"You Don't Need Kafka, Just Use Postgres" Considered Harmful
Looking to make it to the front page of HackerNews? Then writing a post arguing that "Postgres is enough", or why "you don’t need Kafka at your scale" is a pretty failsafe way of achieving exactly that. No matter how often it has been discussed before, this topic is always doing well. And sure, what’s not to love about that? I mean, it has it all: Postgres, everybody’s most favorite RDBMS—check! Keeping things lean and easy—sure, count me in! A somewhat spicy take—bring it on!

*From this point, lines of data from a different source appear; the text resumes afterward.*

theorem witness_SpdmCommands :
    (∃ (s : State) (p : Fin 2) (q : SpdmReq), (s.fw.secRun.isSome = true) ∧ (s.sec.error = false) ∧ (q.ok = true))
  ∧ (∃ (s : State) (p : Fin 2) (q : SpdmReq), (s.fw.secRun.isSome = true) ∧ (s.sec.error = false) ∧ (q.ok = true) ∧ ((s.conn (.doe p)).version = true))
  ∧ (∃ (s : State) (p : Fin 2) (q : SpdmReq), (s.fw.secRun.isSome = true) ∧ (s.sec.error = false) ∧ (q.ok = true) ∧ ((s.conn (.doe p)).capabilities = true))
  ∧ (∃ (s : State) (p : Fin 2) (q : SpdmReq), (s.fw.secRun.isSome = true) ∧ (s.sec.error = false) ∧ (q.ok = true) ∧ ((s.conn (.doe p)).algorithms = true) ∧ (q.slot = 0))
  ∧ (∃ (s : State) (p : Fin 2) (q : SpdmReq), (s.fw.secRun.isSome = true) ∧ (s.sec.error = false) ∧ (q.ok = true) ∧ (q.verifies = true) ∧ (s.hasSession (.doe p) q false = true))
  ∧ (∃ (s : State) (p : Fin 2) (q : SpdmReq), (s.fw.secRun.isSome = true) ∧ (s.sec.error = false) ∧ (q.ok = true) ∧ (q.verifies = true) ∧ (s.hasSession (.doe p) q true = true))
  ∧ (∃ (s : State) (p : Fin 2) (q : SpdmReq), (s.fw.secRun.isSome = true) ∧ (s.sec.error = false) ∧ ((s.conn (.doe p)).version = false)) := by
  refine ⟨?_, ?_, ?_, ?_, ?_, ?_, ?_⟩
  · refine ⟨secUp, 0, {}, ?_⟩
    repeat' (refine And.intro ?_ ?_)
    all_goals (first | rfl | exact ⟨rfl, rfl⟩ | exact ⟨by decide +kernel, by decide +kernel, by decide +kernel⟩ | decide +kernel)
  · refine ⟨secUp.setConn (.doe 0) { version := true }, 0, {}, ?_⟩
    repeat' (refine And.intro ?_ ?_)
    all_goals (first | rfl | exact ⟨rfl, rfl⟩ | exact ⟨by decide +kernel, by decide +kernel, by decide +kernel⟩ | decide +kernel)
  · refine ⟨secUp.setConn (.doe 0) { capabilities := true }, 0, {}, ?_⟩
    repeat' (refine And.intro ?_ ?_)
    all_goals (first | rfl | exact ⟨rfl, rfl⟩ | exact ⟨by decide +kernel, by decide +kernel, by decide +kernel⟩ | decide +kernel)
  · refine ⟨secUp.setConn (.doe 0) { algorithms := true }, 0, {}, ?_⟩
    repeat' (refine And.intro ?_ ?_)
    all_goals (first | rfl | exact ⟨rfl, rfl⟩ | exact ⟨by decide +kernel, by decide +kernel, by decide +kernel⟩ | decide +kernel)
  · refine ⟨secUp.setConn (.doe 0) { sessions := [{ id := 7 }] }, 0, { session := 7 }, ?_⟩
    repeat' (refine And.intro ?_ ?_)
    all_goals (first | rfl | exact ⟨rfl, rfl⟩ | exact ⟨by decide +kernel, by decide +kernel, by decide +kernel⟩ | decide +kernel)
  · refine ⟨secUp.setConn (.doe 0) { sessions := [{ id := 7, ready := true }] }, 0, { session := 7 }, ?_⟩
    repeat' (refine And.intro ?_ ?_)
    all_goals (first | rfl | exact ⟨rfl, rfl⟩ | exact ⟨by decide +kernel, by decide +kernel, by decide +kernel⟩ | decide +kernel)
  · refine ⟨secUp, 0, {}, ?_⟩
    repeat' (refine And.intro ?_ ?_)
    all_goals (first | rfl | exact ⟨rfl, rfl⟩ | exact ⟨by decide +kernel, by decide +kernel, by decide +kernel⟩ | decide +kernel)
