-- ==== Sys2Proof/Machine/Notes.lean ====
section
/-! DEFINITION. The note part of a cell (42_sequencer.md R184 to R192): RETRIGGER, NOTE, EMIT, the trigger-phase body of
one channel, and how a cell instruction runs at a tick. -/

namespace Sys2Proof.Machine

/-- The cursor a restart begins at: the sample offset of a `9xx` cell, else 0 (42_sequencer.md R189, 43_effects.md R230). -/
def startOffset (h : Channel) (c : Cell) : Nat :=
  if c.cmd = 0x9#4 then 256 * (if c.param ≠ 0#8 then c.param.toNat else h.offsetMem.toNat) else 0

/-- Restart channel `k`'s sample from frame `off` (42_sequencer.md R189, 43_effects.md R244). -/
def restartAt (s : State) (k : Fin 8) (off : Nat) : State :=
  s.modCh k fun h =>
    { h with posInt := BitVec.ofNat 18 off, posFrac := 0, loopActive := false, active := startsInside s h.smp off }

/-- `RETRIGGER(k, c)` (42_sequencer.md R189). -/
def retrigger (s : State) (k : Fin 8) (c : Cell) : State := restartAt s k (startOffset (s.getCh k) c)

/-- Bind sample number `n` to channel `k`, with its finetune and default volume (42_sequencer.md R187, R192). -/
def bindSample (s : State) (k : Fin 8) (n : BitVec 8) : State :=
  let hd := s.hdr n.toNat
  s.modCh k fun h => { h with smp := n.setWidth 5, ft := hd.ft, vol := hd.vol, outVol := hd.vol }

/-- The sample-number half of `NOTE` (42_sequencer.md R187). -/
def noteSample (s : State) (k : Fin 8) (c : Cell) : State :=
  if c.smp ≠ 0#8 then retrigger (bindSample s k c.smp) k c else s

/-- The finetune an `E5y` cell sets before its period is looked up (42_sequencer.md R187, 43_effects.md R240). -/
def noteFinetune (s : State) (k : Fin 8) (c : Cell) : State :=
  if c.cmd = 0xE#4 && hiNibble c.param = 0x5#4 then s.modCh k fun h => { h with ft := loNibble c.param } else s

/-- The period half of `NOTE`: a tone-portamento target, or a new pitch and a restart (42_sequencer.md R187, R190). -/
def notePeriod (s : State) (k : Fin 8) (c : Cell) : State :=
  if c.period = 0#12 then s
  else
    let q := lookup c.period (s.getCh k).ft
    if (c.cmd = 0x3#4 || c.cmd = 0x5#4) && (s.getCh k).basePeriod ≠ 0#12 then
      s.modCh k fun h => { h with portaTarget := q }
    else retrigger (s.modCh k fun h => { h with basePeriod := q, outPeriod := q }) k c

/-- `NOTE(k, c)` (42_sequencer.md R187); a no-op note does nothing (R188). -/
def note (s : State) (k : Fin 8) (c : Cell) : State :=
  if noopNote s c then s else notePeriod (noteFinetune (noteSample s k c) k c) k c

/-- The NoteEvent of channel `k` and cell `c` (45_events.md R310, R311). -/
def noteEvent (s : State) (k : Fin 8) (c : Cell) : NoteEvent :=
  { tickIndex := s.cnt.tickCount, channel := BitVec.ofNat 3 k.val, sample := c.smp, period := c.period
    volume := (s.getCh k).vol, cmd := c.cmd, param := c.param }

/-- `EMIT(k, c)` (45_events.md R311). -/
def emit (s : State) (k : Fin 8) (c : Cell) : State := evPush s (noteEvent s k c)

/-- `EMIT` for a cell with a note part that is not a no-op note, else nothing (42_sequencer.md R184, 43_effects.md R248). -/
def emitIfNote (s : State) (k : Fin 8) (c : Cell) : State :=
  if hasNotePart c && !noopNote s c then emit s k c else s

/-- Latch the cell's effect and revert the modulated outputs (42_sequencer.md R185, R186). -/
def latchCell (s : State) (k : Fin 8) (c : Cell) : State :=
  s.modCh k fun h => { h with cmd := c.cmd, param := c.param, outPeriod := h.basePeriod, outVol := h.vol }

/-- The note part of a trigger: held back by a note delay, else processed (42_sequencer.md R184). -/
def triggerNote (s : State) (k : Fin 8) (c : Cell) : State :=
  if heldNote c then s.modCh k fun h => { h with dlyPeriod := c.period, dlySmp := c.smp } else note s k c

/-- What an effect does in the trigger phase: `EFFECT_T0` (42_sequencer.md R193). -/
abbrev TriggerEffect := State → Fin 8 → State

/-- What an effect does at a continuation tick: `EFFECT_TN` (42_sequencer.md R198). -/
abbrev TickEffect := BitVec 5 → State → Fin 8 → State

/-- An effect that does nothing at T0. -/
def noT0 : TriggerEffect := fun s _ => s

/-- An effect that does nothing at TN. -/
def noTN : TickEffect := fun _ s _ => s

/-- The body of `TRIGGER_PHASE` for channel `k`, cell `c` and its effect (42_sequencer.md R184). -/
def triggerCell (c : Cell) (t0 : TriggerEffect) (s : State) (k : Fin 8) : State :=
  let s1 := t0 (triggerNote (latchCell s k c) k c) k
  if heldNote c then s1 else emitIfNote s1 k c

/-- How a cell instruction runs on the current channel: its trigger phase at tick 0, its continuation at tick t ≥ 1
(42_sequencer.md R182; log entry 11). -/
def runCell (c : Cell) (t0 : TriggerEffect) (tn : TickEffect) (s : State) : Answer :=
  .next (if s.seq.tick = 0#5 then triggerCell c t0 s s.chan else tn s.seq.tick s s.chan)

end Sys2Proof.Machine
end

The thing is, I feel all these articles kinda miss the point; Postgres and Kafka are tools designed for very different purposes, and naturally, which tool to use depends very much on the problem you actually want to solve. To me, the advice "You Don’t Need Kafka, Just Use Postgres" is doing more harm than good, leading to systems built in a less than ideal way, and I’d like to discuss why this is in more detail in this post. Before getting started though, let me get one thing out of the way really quick: this is not an anti-Postgres post. I enjoy working with Postgres as much as the next person (for those use cases it is meant for). I’ve used it in past jobs, and I’ve written about it on this blog before. No, this is a pro-"use the right tool for the job" post.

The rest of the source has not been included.